Credit Suisse First Boston executives said on Monday that they plan to remove the online brokerage unit CSFBdirect from the spotlight of public scrutiny by buying back the 18% of the company's shares that it does not already own.

Speaking in an interview on Monday, Blake Darcy, the chief executive of Jersey City-based CSFBdirect, said that the decision to buy back the publicly held shares had nothing to do with the company's falling stock price, which has come under pressure as investors stay offline amid the continued market downturn.

"This is a strategic decision," Mr. Darcy said. "It makes us more flexible in moving assets and liabilities." By bringing the unit into the worldwide operations of the Swiss-based parent company, Credit Suisse Group, CSFB hopes to save on administrative expenses, Mr. Darcy said.

A statement from the firm said that running the brokerage as an independent subsidiary under the close attention of outside shareholders has proved costly.

The proposal to buy the tracking stock, which would pay outside shareholders $4 a share, is subject to approval by CSFB's board of directors and to a definite acquisition agreement. On Monday the stock closed at $4.22.

Mr. Blake said there will be no immediate change in CSFBdirect's overall strategy when the parent company completes the purchase.

CSFB's announcement came less than two years after Donaldson, Lufkin & Jenrette, which was acquired by CSFB last year, sought to capitalize on the hoopla over Internet stock trading by taking CSFBdirect's predecessor, DLJdirect, public.

Other companies that had online brokerage units also considered initial public offerings at about the same time, and Toronto-Dominion Bank did an IPO for its New York brokerage unit, TD Waterhouse Group.

But the bull market for the technology-heavy Nasdaq - which fueled much of the retail interest in equities - has ended, and business for online brokers has started to slow. Americans who made a national pastime of trading equities on the Internet are now staying away from their computers and instead are seeking advice as the market continues to tumble.

Their absence has been felt. Last week CSFBdirect closed a call center in New Jersey and cut jobs from three other locations that had handled calls from investors, for a total of 150 job losses.

Also last week, Charles Schwab Corp., the nation's biggest discount broker, said it would lay off 13% of its work force, or 3,400, because of a drop in the number of investors trading online.

San Francisco-based Schwab said it would repurchase up to 20 million shares of the company's stock through the open market to help boost the stock price and earnings per share. It has 1.41 billion shares outstanding.

Meanwhile, Mr. Darcy said, CSFBdirect may see more layoffs if the market does not bounce back.

Running CSFBdirect as a public company was not working for CSFB, observers said.

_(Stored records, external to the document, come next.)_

-- ==== Sys2Proof/Tests/Slice0.lean ====
section
/-! SUPPORT. Tests: expected values are those of 95_test_vectors.md (its section in each comment) or worked by hand from
the rule named; and a state that meets the hypotheses of each obligation (the `witness` theorems). -/

namespace Sys2Proof.Machine

/-! ### States of one step -/

/-- A command latched, for the sequencer to execute (R220). -/
def State.latched (s : State) (w : CmdWord) : State :=
  { s with latch := w, busy := true, phase := .exec, idx := 0 }

/-- The host's turn, with one operation in its program. -/
def State.hostTurn (s : State) (op : HostOp) : State :=
  { s with turns := [.host], host := { HostAgent.none with program := [op] } }

/-- The sequencer's turn. -/
def State.seqTurn (s : State) : State := { s with turns := [.sequencer] }

/-- The bus's answers to come. -/
def State.answering (s : State) (l : List Wait) : State := { s with busAnswers := l }

namespace Slice0

/-! ### Configurations (95 section 2) and states -/

def cfgA : Config := { Config.cfgP with width := 400, height := 300 }

def cfgB : Config := { Config.cfgP with
  strategy := .shift, oorPolicy := .report, initSeq := [0x1001#16, 0x20A5#16, 0x0000#16]
  frameStartSeq := [0x0000#16], frameCommitSeq := [0x1020#16, 0x2001#16, 0x0000#16] }

def cfgC : Config := { Config.cfgP with
  orient := .landscape, strategy := .direct, initSeq := [0x1001#16, 0x20A5#16, 0x0000#16] }

def cfgD : Config := { Config.cfgP with orient := .landscape }

/-- CFG-P right after block reset. -/
def uninitP : State := State.resetOf Config.cfgP

/-- CFG-P in `READY` after `INIT` and `CLEAR WHITE`; the tables are V3's. -/
def readyP : State := { uninitP with
  ctrl := .ready, rstDone := true, lineDc := .low, lineCs := .high, lineRst := .high
  lutIndex := [0#21, 1#21, 2#21], lutMask := [0x80#8, 0x20#8, 0x08#8], lutValid := true
  fb := [(0, 0x00#8), (1, 0x00#8), (2, 0x00#8), (3, 0x00#8)] }

/-- Another configuration in `READY`, without tables. -/
def readyOf (c : Config) : State := { State.resetOf c with
  ctrl := .ready, rstDone := true, lineDc := .low, lineCs := .high, lineRst := .high }

/-- The phases of `INIT` from CFG-P. -/
def initP (p : Phase) (i : SeqIdx) (done : Bool) : State := { uninitP with
  ctrl := .initializing, busy := true, phase := p, idx := i, rstDone := done
  lineDc := .low, lineCs := .high, lineRst := .high }

/-- The phases of `DISPLAY` from `readyP`. -/
def dispP (p : Phase) (i : SeqIdx) : State := { readyP with ctrl := .rendering, busy := true, phase := p, idx := i }

/-- `dispP` in an open buffer transaction. -/
def bufP (p : Phase) (i : SeqIdx) : State := { dispP p i with txnOpen := true, lineDc := .high, lineCs := .low }

/-- The next state, if that is the outcome. -/
def nextOf : Host.Outcome State Fault Refusal → Option State
  | .next t => some t
  | .fault _ => none
  | .refused _ => none

def faultOf : Host.Outcome State Fault Refusal → Option Fault
  | .next _ => none
  | .fault f => some f
  | .refused _ => none

def refusalOf : Host.Outcome State Fault Refusal → Option Refusal
  | .next _ => none
  | .fault _ => none
  | .refused r => some r

/-- The framebuffer after, read byte by byte. -/
def bytes (o : Host.Outcome State Fault Refusal) : Option (List (Option Byte)) :=
  (nextOf o).map fun t => (List.range 4).map fun i => t.fb.read i

def status (o : Host.Outcome State Fault Refusal) : Option CmdWord := (nextOf o).map State.statusWord

def traceOf (o : Host.Outcome State Fault Refusal) : Option (List Event) := (nextOf o).map State.trace

/-! ### Well-formedness: one ill-formed term per check (R5, R90, R102, R185) -/

theorem test_wf_examples : ([cfgA, cfgB, cfgC, cfgD, Config.cfgP].all Config.wf) = true := by decide

theorem test_wf_width_zero : ({ Config.cfgP with width := 0 } : Config).wf = false := by decide

theorem test_wf_width_4097 : ({ Config.cfgP with width := 4097 } : Config).wf = false := by decide

theorem test_wf_height_zero : ({ Config.cfgP with height := 0 } : Config).wf = false := by decide

theorem test_wf_height_4097 : ({ Config.cfgP with height := 4097 } : Config).wf = false := by decide

theorem test_wf_width_4096 : ({ Config.cfgP with width := 4096, height := 4096 } : Config).wf = true := by decide

theorem test_wf_dout_unused : ({ Config.cfgP with pinDout := .unused } : Config).wf = false := by decide

theorem test_wf_sclk_unused : ({ Config.cfgP with pinSclk := .unused } : Config).wf = false := by decide

theorem test_wf_others_unused :
    ({ Config.cfgP with pinDc := .unused, pinCs := .unused, pinRst := .unused } : Config).wf = true := by decide

theorem test_wf_init_table : ({ Config.cfgP with initSeq := [] } : Config).wf = false := by decide

theorem test_wf_start_table : ({ Config.cfgP with frameStartSeq := [0x3000#16, 0x0000#16] } : Config).wf = false := by
  decide

theorem test_wf_commit_table : ({ Config.cfgP with frameCommitSeq := [0x103C#16] } : Config).wf = false := by decide
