-- ==== Sys2Proof/Word.lean ====
section
/-! DEFINITION. The word types of the Evovia 7200 (R7, R8) and the records that travel as operands of the device's own
steps: a wire transaction (R115) and a firmware image (R411). -/

namespace Sys2Proof

/-- A byte of memory (R7). -/
abbrev Byte := BitVec 8
/-- A word, 32 bits (R7). -/
abbrev Word := BitVec 32
/-- A double word, 64 bits (R7). -/
abbrev DWord := BitVec 64
/-- A handle, 256 bits (R225). -/
abbrev Handle := BitVec 256
/-- The 64 data bytes of one line, the byte at the lowest address in the low bits (R7, R41). -/
abbrev Line := BitVec 512

/-- A wire transaction: the four dwords of its header and its data units (R115, R116). -/
structure Txn where
  d0 : DWord
  d1 : DWord
  d2 : DWord
  d3 : DWord
  data : List Byte
deriving DecidableEq, Repr, Inhabited

/-- A firmware image as the board's flash holds it: header, payload, signature block (R411). -/
structure FwImage where
  header : List Byte
  payload : List Byte
  sigs : List Byte
deriving DecidableEq, Repr, Inhabited

end Sys2Proof
end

Being a public company gave the old DLJdirect valuable visibility that at the time of the initial public offering helped promote the brand, said Robert Sobhani, an analyst at Banc of America Securities. Now that advantage has turned into a disadvantage, he said.

"Tracking stockholders are interested in earnings, and in fact CSFBdirect was losing money and probably will do so for another while," Mr. Sobhani said. Because the parent company will be paying the bill, it makes sense to reintegrate the unit into the worldwide operation.

The rebranding of DLJdirect into CSFBdirect only made the operation more expensive and made account acquisition harder.

But analysts said that CSFB's decision will probably have little effect on the online brokerage sector; consolidation will continue and peripheral players will disappear, they said.

Mr. Sobhani said Toronto-Dominion Bank probably will not replicate CSFB's move.

"Unlike CSFBdirect, they make profits," he said.